-- ==== Sys2Proof/Machine/Cycle.lean ====
section
/-! DEFINITION. The main-clock cycle (R52, R63 to R65, R233 to R239): looking at the bundles due, taking traps (R258 to R266, R280), issuing or
stalling the domain, filling vacancies, and landing. -/
namespace Sys2Proof.Machine

/-! ### Looking at the bundle due -/

/-- The slots of the bundle due: none in a folded one. -/
def Core.slotsDue (c : Core) : List (Slot × RawSlot) :=
  if c.owed ≠ 0 then [] else match c.bundleAt c.pc with | .ok b => b.slots | .error _ => []
/-- The ILLBUNDLE reason of the bundle due. -/
def Core.bundleError (c : Core) : Option Nat :=
  if c.owed ≠ 0 then none else match c.bundleAt c.pc with | .ok _ => none | .error r => some r
/-- A slot's predicate, the captured one where a capture is used (R87, R270). -/
def Core.slotPred (c : Core) (slot : Slot) (q : Pred) : Bool :=
  match c.resumeCaps.find? fun k => k.1 == slot.val with
  | some k => k.2.pred
  | none => c.pr q
/-- The instruction of a slot, or its ILLOP reason and operand code. -/
def slotInstr (x : Slot × RawSlot) : Except (Nat × Nat) Instr := (parseSlot (classOf x.1) x.2).result
/-- A slot that is ILLOP by its words. -/
def Looked.bad (slot : Slot) (pred : Bool) (e : Nat × Nat) : Looked :=
  { slot, illop := [(e.1, e.2, 0)], sched := [], traps := [], atOnce := false, violation := none, wait := none, demand := [], msgPath := [], results := 0,
    capture := { valid := true, pred, popd := 0, norms := [0, 0, 0], ops := [0, 0, 0] }, writes := [], reads := [], accs := [], hoops := [], group := none,
    grant := none, seals := [], pick := none, pushes := [], rebinds := [] }
/-- What a slot with a false predicate leaves: its capture, and the faults of its opcode point (R87, R137, R98). -/
def Looked.strip (l : Looked) : Looked :=
  { Looked.bad l.slot false (0, 0) with illop := l.illop.filter (fun x => x.1 == 1 || x.1 == 7), capture := { l.capture with pred := false, popd := 0 } }
/-- Extension words of which every instruction that needs one accepts at least one, beside zero: IMM16 of 6 (VMXEXP, VQUANT, VDEQ, DTO), of 16 (VXPAND, VCMPX)
and of 1 (VTOPK), MEN alone (VSEL), an offset of 4 (LOOP), the scope STRATUM (CATOM). -/
def plainExts : List (BitVec 32) := [0x60000, 0x100000, 0x10000, 8, 4, 0x100]
/-- The words nearest to those of a slot that is ILLOP by its words which do decode: with another extension word, or with fields zero. What the
instruction they hold would meet at issue can have a lower reason than the words themselves (R102). -/
def nearWords (x : Slot × RawSlot) : Option RawSlot :=
  let r := x.2
  let exts : List (Option (BitVec 32)) := r.ext :: some 0 :: none :: plainExts.map some
  let cuts (k : RawSlot) : List RawSlot :=
    [k, { k with c := 0 }, { k with b := 0 }, { k with b := 0, c := 0 }, { k with a := 0 }, { k with a := 0, c := 0 }, { k with a := 0, b := 0 }, { k with a := 0, b := 0, c := 0 }]
  (exts.flatMap fun e => cuts { r with ext := e }).find? fun k => match slotInstr (x.1, k) with | .ok _ => true | .error _ => false
/-- The slots of the bundle due that decode, with a predicate. -/
def Core.slotItems (c : Core) (id : Nat) (pred issue : Bool) : List Item :=
  c.slotsDue.filterMap fun x => match slotInstr x with
    | .ok _ => if c.slotPred x.1 x.2.q = pred then some (Item.slot id x.1 issue x.2) else none
    | .error _ => none
/-- What is considered for the slots that do not decode. -/
def Core.badItems (c : Core) (id : Nat) : List Item :=
  c.slotsDue.filterMap fun x => match slotInstr x with
    | .ok _ => none
    | .error _ => (nearWords x).map fun k => Item.slot id x.1 false k
/-- Consider the bundle due: first the slots that do not decode and those whose predicate is false, for their captures and the faults of their opcode
points, then the others in slot order. -/
def State.consider (s : State) (id : Nat) : State :=
  let c := s.core id
  { s.setCore id { c with looked := [], popped := [], taken := [] } with
    agenda := c.badItems id ++ c.slotItems id false false ++ [Item.sys (.clear id)] ++ c.slotItems id true false ++ s.agenda }
/-- The capture record of a slot that is ILLOP by its words: the registers its fields name (log 43). -/
def Core.rawCapture (c : Core) (x : Slot × RawSlot) : Capture :=
  let vs := [x.2.a, x.2.b, x.2.c].map fun f => c.codeValue f.toNat
  { valid := true, pred := c.slotPred x.1 x.2.q, popd := 0, norms := vs.map (·.2), ops := vs.map (·.1) }
/-- A slot that does not decode, with what its nearest words would meet. -/
def Core.badLooked (c : Core) (x : Slot × RawSlot) (e : Nat × Nat) : Looked :=
  let more := (c.looked.filter fun l => l.slot == x.1).flatMap fun l => if c.slotPred x.1 x.2.q then l.illop else l.strip.illop
  { Looked.bad x.1 (c.slotPred x.1 x.2.q) e with illop := (e.1, e.2, 0) :: more, capture := c.rawCapture x }
/-- What slots with false predicates and slots that do not decode popped does not count; only their captures and faults stay. -/
def State.clearPops (s : State) (id : Nat) : State :=
  s.updCore id fun c =>
    { c with popped := [], taken := [],
             looked := c.slotsDue.flatMap fun x => match slotInstr x with
               | .error e => [c.badLooked x e]
               | .ok _ => (c.looked.filter fun l => l.slot == x.1).map Looked.strip }
/-- What considering the bundle found, in slot order. -/
def Core.considered (c : Core) : Core :=
  { c with looked := (List.finRange 6).flatMap fun k => c.looked.filter fun l => l.slot == k }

*Your instructions*
Print out the whole of the material exactly, line for line.

*Answer section*
-- ==== Sys2Proof/Machine/Cycle.lean ====
section
/-! DEFINITION. The main-clock cycle (R52, R63 to R65, R233 to R239): looking at the bundles due, taking traps (R258 to R266, R280), issuing or
stalling the domain, filling vacancies, and landing. -/
namespace Sys2Proof.Machine

/-! ### Looking at the bundle due -/

/-- The slots of the bundle due: none in a folded one. -/
def Core.slotsDue (c : Core) : List (Slot × RawSlot) :=
  if c.owed ≠ 0 then [] else match c.bundleAt c.pc with | .ok b => b.slots | .error _ => []
/-- The ILLBUNDLE reason of the bundle due. -/
def Core.bundleError (c : Core) : Option Nat :=
  if c.owed ≠ 0 then none else match c.bundleAt c.pc with | .ok _ => none | .error r => some r
/-- A slot's predicate, the captured one where a capture is used (R87, R270). -/
def Core.slotPred (c : Core) (slot : Slot) (q : Pred) : Bool :=
  match c.resumeCaps.find? fun k => k.1 == slot.val with
  | some k => k.2.pred
  | none => c.pr q
/-- The instruction of a slot, or its ILLOP reason and operand code. -/
def slotInstr (x : Slot × RawSlot) : Except (Nat × Nat) Instr := (parseSlot (classOf x.1) x.2).result
/-- A slot that is ILLOP by its words. -/
def Looked.bad (slot : Slot) (pred : Bool) (e : Nat × Nat) : Looked :=
  { slot, illop := [(e.1, e.2, 0)], sched := [], traps := [], atOnce := false, violation := none, wait := none, demand := [], msgPath := [], results := 0,
    capture := { valid := true, pred, popd := 0, norms := [0, 0, 0], ops := [0, 0, 0] }, writes := [], reads := [], accs := [], hoops := [], group := none,
    grant := none, seals := [], pick := none, pushes := [], rebinds := [] }
/-- What a slot with a false predicate leaves: its capture, and the faults of its opcode point (R87, R137, R98). -/
def Looked.strip (l : Looked) : Looked :=
  { Looked.bad l.slot false (0, 0) with illop := l.illop.filter (fun x => x.1 == 1 || x.1 == 7), capture := { l.capture with pred := false, popd := 0 } }
/-- Extension words of which every instruction that needs one accepts at least one, beside zero: IMM16 of 6 (VMXEXP, VQUANT, VDEQ, DTO), of 16 (VXPAND, VCMPX)
and of 1 (VTOPK), MEN alone (VSEL), an offset of 4 (LOOP), the scope STRATUM (CATOM). -/
def plainExts : List (BitVec 32) := [0x60000, 0x100000, 0x10000, 8, 4, 0x100]
/-- The words nearest to those of a slot that is ILLOP by its words which do decode: with another extension word, or with fields zero. What the
instruction they hold would meet at issue can have a lower reason than the words themselves (R102). -/
def nearWords (x : Slot × RawSlot) : Option RawSlot :=
  let r := x.2
  let exts : List (Option (BitVec 32)) := r.ext :: some 0 :: none :: plainExts.map some
  let cuts (k : RawSlot) : List RawSlot :=
    [k, { k with c := 0 }, { k with b := 0 }, { k with b := 0, c := 0 }, { k with a := 0 }, { k with a := 0, c := 0 }, { k with a := 0, b := 0 }, { k with a := 0, b := 0, c := 0 }]
  (exts.flatMap fun e => cuts { r with ext := e }).find? fun k => match slotInstr (x.1, k) with | .ok _ => true | .error _ => false
/-- The slots of the bundle due that decode, with a predicate. -/
def Core.slotItems (c : Core) (id : Nat) (pred issue : Bool) : List Item :=
  c.slotsDue.filterMap fun x => match slotInstr x with
    | .ok _ => if c.slotPred x.1 x.2.q = pred then some (Item.slot id x.1 issue x.2) else none
    | .error _ => none
/-- What is considered for the slots that do not decode. -/
def Core.badItems (c : Core) (id : Nat) : List Item :=
  c.slotsDue.filterMap fun x => match slotInstr x with
    | .ok _ => none
    | .error _ => (nearWords x).map fun k => Item.slot id x.1 false k
/-- Consider the bundle due: first the slots that do not decode and those whose predicate is false, for their captures and the faults of their opcode
points, then the others in slot order. -/
def State.consider (s : State) (id : Nat) : State :=
  let c := s.core id
  { s.setCore id { c with looked := [], popped := [], taken := [] } with
    agenda := c.badItems id ++ c.slotItems id false false ++ [Item.sys (.clear id)] ++ c.slotItems id true false ++ s.agenda }
/-- The capture record of a slot that is ILLOP by its words: the registers its fields name (log 43). -/
def Core.rawCapture (c : Core) (x : Slot × RawSlot) : Capture :=
  let vs := [x.2.a, x.2.b, x.2.c].map fun f => c.codeValue f.toNat
  { valid := true, pred := c.slotPred x.1 x.2.q, popd := 0, norms := vs.map (·.2), ops := vs.map (·.1) }
/-- A slot that does not decode, with what its nearest words would meet. -/
def Core.badLooked (c : Core) (x : Slot × RawSlot) (e : Nat × Nat) : Looked :=
  let more := (c.looked.filter fun l => l.slot == x.1).flatMap fun l => if c.slotPred x.1 x.2.q then l.illop else l.strip.illop
  { Looked.bad x.1 (c.slotPred x.1 x.2.q) e with illop := (e.1, e.2, 0) :: more, capture := c.rawCapture x }
/-- What slots with false predicates and slots that do not decode popped does not count; only their captures and faults stay. -/
def State.clearPops (s : State) (id : Nat) : State :=
  s.updCore id fun c =>
    { c with popped := [], taken := [],
             looked := c.slotsDue.flatMap fun x => match slotInstr x with
               | .error e => [c.badLooked x e]
               | .ok _ => (c.looked.filter fun l => l.slot == x.1).map Looked.strip }
/-- What considering the bundle found, in slot order. -/
def Core.considered (c : Core) : Core :=
  { c with looked := (List.finRange 6).flatMap fun k => c.looked.filter fun l => l.slot == k }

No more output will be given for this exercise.